[Collected data]
/-- A backing image that fails: the page of it is unmapped, and its home tile asks for a token to write it afresh, unless the home
itself is being recovered; as the only copy of a clean page not yet restored it leaves poison (R152). -/
def State.loseImage (s : State) (t p : Nat) : State :=
  let s1 := s.unmapDeep t p
  if s1.firn.unrestored.contains p && !s1.firn.deep.any (fun d => d.page == p) then
    ((s1.poisonPage t p).updFirn (fun f => { f with unrestored := f.unrestored.filter (fun q => q != p) })).setDivBit (p / 16) true
  else match s1.homeOf (p / 512) with
  | some h => if s1.dec.ues.any (fun u => s1.amsPage u.1 (u.2 / 4096) == some p) || s1.firn.unrestored.contains p ||
      s1.dirtyPage h.tile p then s1 else s1.askImage h.tile p
  | none => s1

/-- A read that fails steps 1 to 5: poison, or a lost image. -/
def State.ladderLast (s : State) (t p : Nat) : State :=
  let home := s.homeOf (p / 512)
  if home.any (fun h => h.tile == t && h.tier == 2) then s.deepPoison t p (home.any (·.sh)) else s.loseImage t p

/-- A read that fails steps 1 to 4. -/
def State.ladderEnd (s : State) (t p : Nat) : State :=
  if s.classAt (p * 4096) == 2 && s.mayFetch t p then s.sendFetch t p else s.ladderLast t p

/-- A page fetched from the partner at step 5: delivered and written again locally (R155). -/
def State.deepFetched (s : State) (t p : Nat) (bs : List Byte) : State :=
  ((s.programDeep t p (((s.deepAt t p).map (·.gen)).getD (s.gen p)) [] bs 1).bump t DTM.TWIN_OK.COUNT 1).ev t DTM.EVENTS.RECOVERED

/-- DEEP_READ: a read of a page's codeword on a tile. A page in Firn's buffer is served from there (R153); without an
XTS key the access is held (R408). -/
def execDeepRead (tile page : Nat) (hard : Bool) (iters retry : Nat) (soft parity : Bool) (s : State) :
    Host.Outcome State Fault Refusal :=
  onTile tile s
    (match s.deepAt tile page with
     | some d =>
       if (s.captured tile page).isSome then s else
       if !s.flag tile BCX.STATUS.XTS_KEY then s.ev tile BCX.EVENTS.KEY_MISSING else
       let x : FlashRead := ⟨hard, iters, retry, soft, parity⟩
       let step := s.ladder tile x
       let s1 := s.noteRead tile page d.stripe (cwChannel d.stripe d.idx) x step
       if step.isSome then s1 else s1.ladderEnd tile page
     | none => s)

/-! ### Reads of a busy LUN (R154) -/

/-- Whether a LUN of a tile erases: a stripe of it is in ERASING. -/
def State.lunErasing (s : State) (t lun : Nat) : Bool :=
  s.deep.stripes.any (fun x => x.tile == t && x.st == 3 && s.stripeLun x.id == lun)

/-- Whether a LUN of a tile runs an erase or a program: a stripe in ERASING, or Firn's open stripe with a capture to program. -/
def State.lunBusy (s : State) (t lun : Nat) : Bool :=
  s.lunErasing t lun || (s.firn.caps.any (fun c => c.tile == t) &&
    s.deep.stripes.any (fun x => x.tile == t && x.st == 1 && x.head == 0 && s.stripeLun x.id == lun))

/-- Whether a read of a page is latency-critical: its extent has SH set, it carries the panic mark or serves a stream, or it is a host
read-through with RA_HOST. -/
def State.critical (s : State) (t p : Nat) : Bool :=
  let mine := s.cache.missq.filter (fun m => m.tile == t && m.n / 32 == p)
  (s.homeOf (p / 512)).any (·.sh) || mine.any (fun m => m.panic || m.stream) ||
  (s.flag t DTM.CTRL.RA_HOST && (mine.any (fun m => !m.stream) || decide (0 < s.readersOf p)))

/-- Whether the parity of a codeword's page stripe is written. -/
def State.parityWritten (s : State) (t b i : Nat) : Bool :=
  match s.stripe t b with
  | some x => x.st != 1 || decide (i / 28 * 28 + 28 ≤ x.used)
  | none => false
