/-- REGION_REKEY -/
def execRegionRekey (f : Frame) (s : State) : Host.Outcome State Fault Refusal := .next (mailbox cmdRegionRekey f s)

/-- REGION_SET_FLAGS -/
def execRegionSetFlags (f : Frame) (s : State) : Host.Outcome State Fault Refusal :=
  .next (mailbox (if pinOnly s f.payload then cmdRegionSetPin else cmdRegionSetFlags) f s)

/-- REGION_QUERY -/
def execRegionQuery (f : Frame) (s : State) : Host.Outcome State Fault Refusal := .next (mailbox cmdRegionQuery f s)

/-- REGION_LIST -/
def execRegionList (f : Frame) (s : State) : Host.Outcome State Fault Refusal := .next (mailbox cmdRegionList f s)

end Sys2Proof.Machine
end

*GOAL OF THE EXERCISE:* Take the stretch of lines above from the one containing "(R153); without an" through the one containing "s.lunErasing t lun" and repeat it exactly, adding no other line.

*RESPONSE BELOW:*
/-- DEEP_READ: a read of a page's codeword on a tile. A page in Firn's buffer is served from there (R153); without an
XTS key the access is held (R408). -/
def execDeepRead (tile page : Nat) (hard : Bool) (iters retry : Nat) (soft parity : Bool) (s : State) :
    Host.Outcome State Fault Refusal :=
  onTile tile s
    (match s.deepAt tile page with
     | some d =>
       if (s.captured tile page).isSome then s else
       if !s.flag tile BCX.STATUS.XTS_KEY then s.ev tile BCX.EVENTS.KEY_MISSING else
       let x : FlashRead := ⟨hard, iters, retry, soft, parity⟩
       let step := s.ladder tile x
       let s1 := s.noteRead tile page d.stripe (cwChannel d.stripe d.idx) x step
       if step.isSome then s1 else s1.ladderEnd tile page
     | none => s)

/-! ### Reads of a busy LUN (R154) -/

/-- Whether a LUN of a tile erases: a stripe of it is in ERASING. -/
def State.lunErasing (s : State) (t lun : Nat) : Bool :=
  s.deep.stripes.any (fun x => x.tile == t && x.st == 3 && s.stripeLun x.id == lun)

/-- Whether a LUN of a tile runs an erase or a program: a stripe in ERASING, or Firn's open stripe with a capture to program. -/
def State.lunBusy (s : State) (t lun : Nat) : Bool :=
  s.lunErasing t lun || (s.firn.caps.any (fun c => c.tile == t) &&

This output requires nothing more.